December 24, 2012
R.R. Reno
Sometimes Christmas can seem a long way off, even when it’s close. So it was for me when I went to a funeral last Saturday at St. Thomas Episcopal Church on Fifth Avenue. The music was beautiful—a requiem setting by Gabriel Fauré. And the church was warmly populated. That happens when you die in your fifties, a season of life when the living still outnumber the dead.
Midway through the service I felt an interior ache grow. Susan had suffered a long illness. News of her death had not surprised me, or anyone else who knew her. But death is death: vacancy, emptiness, negation. The exquisite singing of the boys’ choir doesn’t sweep away the ugly cancer of death. The youthful purity of their voices seemed to draw attention to it by way of contrast.

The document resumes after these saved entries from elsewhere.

/-! ## Field origin (R99, R100) -/

def Dev.originBytes (d : Dev) : List Byte := (leBytes (d.ob (Obj.FieldOriginEcef 0)) 8) ++ (leBytes (d.ob (Obj.FieldOriginEcef 1)) 8)
  ++ (leBytes (d.ob (Obj.FieldOriginEcef 2)) 8)

/-- FieldOriginCheck follows the coordinates. -/
def Dev.originUpdate (d : Dev) : Dev := d.setOb Obj.FieldOriginCheck (crc16 d.originBytes)

/-- The configuration takes effect: the channels of enabled pairs are members again (R281), and outputs follow the stored fail-safe
states. -/
def Dev.afterConfig (d : Dev) : Dev :=
  let d := if d.nv.any (fun x => x.1 / 256 % 65536 == 0x3201) then d.originUpdate else d
  let d := ((List.range 8).filter (fun p => d.pairOn p)).foldl Dev.pairJoin d
  let d := ((d.closeUpdate 2).solSettleDie 0 |>.solSettleDie 1).dieConds 0 |>.dieConds 1
  [0, 1].foldl (fun (d : Dev) i => if d.bit (Reg.AI_SUP i) 0 then d else d.supplySet i false) d

/-! ## States -/

/-- The partners that the rendezvous unit meets on the enabled ports: the pair partner, and nodes that join rendezvous (R336). -/
def Dev.partnersBuild (d : Dev) : Dev :=
  let drift := d.ob Obj.PorchDriftBound
  let mk (port who dr : Nat) : Partner :=
    { port := port, who := who, drift := dr, heardTick := d.porch.ticks, lost := false, tries := 0, gaveUp := false, tryTick := 0, seq := none
      wakeDue := false }
  let pair := if d.ob Obj.PairRole = 0 then [] else [mk (d.ob Obj.PairBus) (d.ob Obj.PairPartner) drift]
  let nodes := (d.ib.nodes.filter (fun n => n.sleepOk)).map (fun n => mk n.port (0x3E00 + n.node) n.drift)
  let ports := (List.range 4).filter (fun p => d.bit (Reg.IB_CTRL p) 31)
  { d with ib := { d.ib with partners := (pair ++ nodes).filter (fun x => ports.contains x.port), wakePorts := ports, busAt := [] } }

/-- The package is in Standby: fast clocks and field side off (R445). -/
def Dev.toStandby (d : Dev) : Dev :=
  let d := ((d.writeHists).parkTime).partnersBuild
  let d := d.enter .standby
  let d : Dev := { d with clk := { d.clk with requests := [], idleTick := d.porch.ticks, pll := 0 } }
  (d.fieldSideOff).setDomains domStandby

/-- Standby to Parked: mirror first, then everything but the porch is off. The flash keeps its power until every page that waits is
written: DESIGN CHOICE. -/
def Dev.toParked (d : Dev) : Dev :=
  let d := (d.writeHists).porchMirror.flashDrain
  let d := d.enter .parked
  let vals := parkedObjs.map (fun k => d.ob k)
  let d := (d.allReset (d.bit Reg.GB_CTRL 8)).setDomains domParked
  parkedObjs.foldl (fun (d : Dev) k => d.setOb k (vals.getD (parkedObjs.idxOf k) 0)) d

/-- Parked to Standby: the host die and the power dies are powered, and hold their configuration (R30, R445). -/
def Dev.toStandbyFromParked (d : Dev) : Dev :=
  let d := (d.enter .standby).powerDieReset
  let d : Dev := { d with domb := d.nvDom }
  ((d.applyStore (fun _ => true)).afterConfig).setDomains domStandby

Death. I think of the twenty children killed in Newtown, Connecticut. In my mind’s eye their caskets are processing down Fifth Avenue to join us. I remember the final days of my mother’s life before she put on the mask of death. “O Rust,” she said to me, “it’s so hard.” Gaping, hungry mouths of freshly dug graves open up in my imagination.

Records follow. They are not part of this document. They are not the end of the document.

-- ==== Sys2Proof/Machine/Latch.lean ====
section
/-! DEFINITION. The firing of a Latch: the copies of every unit, the shadow banks and the history (R66 to R68, R91, R114, R194, R220,
R239, R262, R292, R312, R341, R364, R460, R489, R522). -/
namespace Sys2Proof.Machine

/-- The place of a copied value that has no register: its object key. -/
def copyKey (k : Nat) : Nat := 2 ^ 48 + k

/-- Copies of registers at the given addresses. -/
def Dev.copyRegs (d : Dev) (as : List Nat) : List (Nat × Word) := as.map (fun a => (a, d.regView 0x400 a))

def upTo (n : Nat) (g : Nat → List Nat) : List Nat := (List.range n).flatMap g

/-- One engine's copies: queue fill, overruns, events written (R194). -/
def Dev.copyEngine (d : Dev) (e : Nat) : List (Nat × Word) :=
  [(bankKey e Reg.SHQ_STATUS, wd (d.queueOf e).length), (bankKey e Reg.FRM_STATUS, wd (d.fM e Reg.FRM_STATUS 31 16)),
    (bankKey e Reg.AA_WR, d.rdM e Reg.AA_WR)]

/-- The engines of powered clusters copy; a cluster without power copies nothing (R67). -/
def Dev.copyEngines (d : Dev) : List (Nat × Word) :=
  ((List.range 64).filter (fun c => d.clusterOn c)).flatMap (fun c =>
    (List.range 16).flatMap (fun i => d.copyEngine (16 * c + i)))

/-- The ledger unit (R194). -/
def Dev.copyLedger (d : Dev) : List (Nat × Word) :=
  [(copyKey Obj.LedgerNextSeq, wd (d.ob Obj.LedgerNextSeq)), (copyKey Obj.LedgerReceived, wd (d.ob Obj.LedgerReceived))]

/-- Frequency inputs and inertial ports (R114). -/
def Dev.copyPose (d : Dev) : List (Nat × Word) :=
  d.copyRegs (upTo 8 (fun n => [Reg.FI_COUNT n, Reg.FI_LAST_LO n, Reg.FI_LAST_HI n, Reg.FI_PERIOD n]))
    ++ (List.range 2).flatMap (fun p =>
      [(Reg.IMU_STATUS p, wd (d.f (Reg.IMU_STATUS p) 31 16)), (copyKey (2 * p), wd (d.imu p).newest),
        (copyKey (2 * p + 1), wd ((d.imu p).newest / 2 ^ 32))])

/-- The power dies: solenoids, boost, Louvre, Hinge, loads, inputs, safety and tiles (R220, R239, R262, R292, R312). -/
def Dev.copyDies (d : Dev) : List (Nat × Word) :=
  d.copyRegs (
    upTo 64 (fun n => [Reg.SOL_PULSES n, Reg.SOL_CURR n, Reg.SOL_TEMP n, Reg.SOL_MOPEN n, Reg.SOL_MCLOSE n])
    ++ upTo 2 (fun i => [Reg.SOL_BOOST_V i, Reg.SOL_FEED_V i, Reg.WDG_STATUS i, Reg.ACL_STATUS i])
    ++ upTo 16 (fun n => [Reg.LV_COUNT n, Reg.LV_PERIODS n])
    ++ upTo 2 (fun i => upTo 16 (fun s => [Reg.HG_SY i s, Reg.HG_SR i s, Reg.HG_SU i s, Reg.HG_SCOUNT i s, Reg.HG_SSTATUS i s]))
    ++ upTo 24 (fun n => [Reg.LS_CURR n, Reg.LS_STATUS n]) ++ upTo 32 (fun n => [Reg.DIO_STATUS n])
    ++ upTo 8 (fun p => [Reg.SIN_STATUS p]) ++ upTo 16 (fun n => [Reg.AI_VAL n, Reg.AI_TRIG n])
    ++ upTo 16 (fun n => [Reg.SL_STATUS n, Reg.SL_ERR n, Reg.SL_OVF n]))

/-- Implement-bus ports, power, recorder and metering (R341, R460, R489). -/
def Dev.copyTop (d : Dev) : List (Nat × Word) :=
  d.copyRegs (
    upTo 4 (fun p => [Reg.IB_ERR p, Reg.IB_COUNT p, Reg.IB_ROUND p])
    ++ [Reg.PWR_FEED_A, Reg.PWR_FEED_B, Reg.PWR_STATUS, Reg.PWR_HEALTH, Reg.REC_NEXTSEQ, Reg.REC_STAGED, Reg.MTR_PERIOD]
    ++ upTo 4 (fun l => [Reg.MTR_UNALLOC_LO l, Reg.MTR_UNALLOC_HI l]))

/-- The frame counters of HC0, HC1, HE0, HE1 and HG0: no rule says what they count or where they are read, so their copies are free
values (R364). -/
def Dev.copyHost (d : Dev) : List (Nat × Word) := (List.range 5).map (fun i => (copyKey (16 + i), Config.freeWord (d.fresh + i)))

/-- The baseband's records as words of its shadow bank (R91). -/
def bankWords : Nat → Nat → List Byte → List (Nat × Word)
  | 0, _, _ => []
  | n + 1, k, b => (k, wd (leAt b 0 4)) :: bankWords n (k + 4) (b.drop 4)

/-- The baseband copies one record per channel while it has its domain and its clock (R40, R67, R91). -/
def Dev.copyGnss (d : Dev) (number at_ : Nat) : Dev × List (Nat × Word) :=
  if d.gbClock then
    let r := d.gnssRecords number at_ false (List.range 192)
    (r.1, bankWords 3072 (Reg.GB_CTRL + 0x8000 + 16) r.2)
  else (d, [])

/-- All copies of a firing. -/
def Dev.copyAll (d : Dev) (number at_ : Nat) : Dev × List (Nat × Word) :=
  let rest := d.copyEngines ++ d.copyLedger ++ d.copyPose ++ d.copyDies ++ d.copyTop ++ d.copyHost
  let g := Dev.copyGnss { d with fresh := d.fresh + 5 } number at_
  (g.1, rest ++ g.2)

/-- A firing writes the bank of its number's parity. -/
def Dev.setBank (d : Dev) (b : LatchBank) : Dev :=
  if b.number % 2 = 0 then { d with latch := { d.latch with bank0 := b } } else { d with latch := { d.latch with bank1 := b } }

/-- Whether a Latch slot's instant has come. -/
def Dev.latchDue (d : Dev) (slot : Nat) : Bool :=
  match d.latch.slots.getD slot none with
  | none => false
  | some x => d.fabricOn && decide (x.target ≤ d.now)

/-- A Latch slot whose instant has come fires (R67, R68); a periodic one goes on to its next target (R66). -/
def Dev.latchFire (d : Dev) (slot : Nat) : Dev :=
  match d.latch.slots.getD slot none with
  | none => d
  | some x =>
    if d.fabricOn && decide (x.target ≤ d.now) then
      let number := (d.latch.counter + 1) % 65536
      let c := d.copyAll number x.target
      let d := c.1.setBank { number := number, slot := slot, unaligned := !d.laneValid, instant := x.target, copies := c.2 }
      let d := d.setSlot slot (if x.period = 0 then none else some { x with target := x.target + x.period * 1000 })
      let d := d.setF Reg.LAT_LAST 15 0 number
      { d with latch := { d.latch with
          counter := number, copiesDue := true, history := (number, x.target) :: d.latch.history.take 15 } }
    else d


end Sys2Proof.Machine
end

Underneath, or perhaps overtop or within this collage of dark thoughts I’m returning to a summer afternoon in rural Iowa when, at the turning point of an eight-day silent retreat, I walked down a hot, dusty gravel road beside sun-beaten corn fields contemplating the crucifixion of Christ. I saw him hanging on the cross. I heard Christ say in despair, “It is finished.” Then I saw him being swallowed by Satan, and felt Satan’s hot, foul breath.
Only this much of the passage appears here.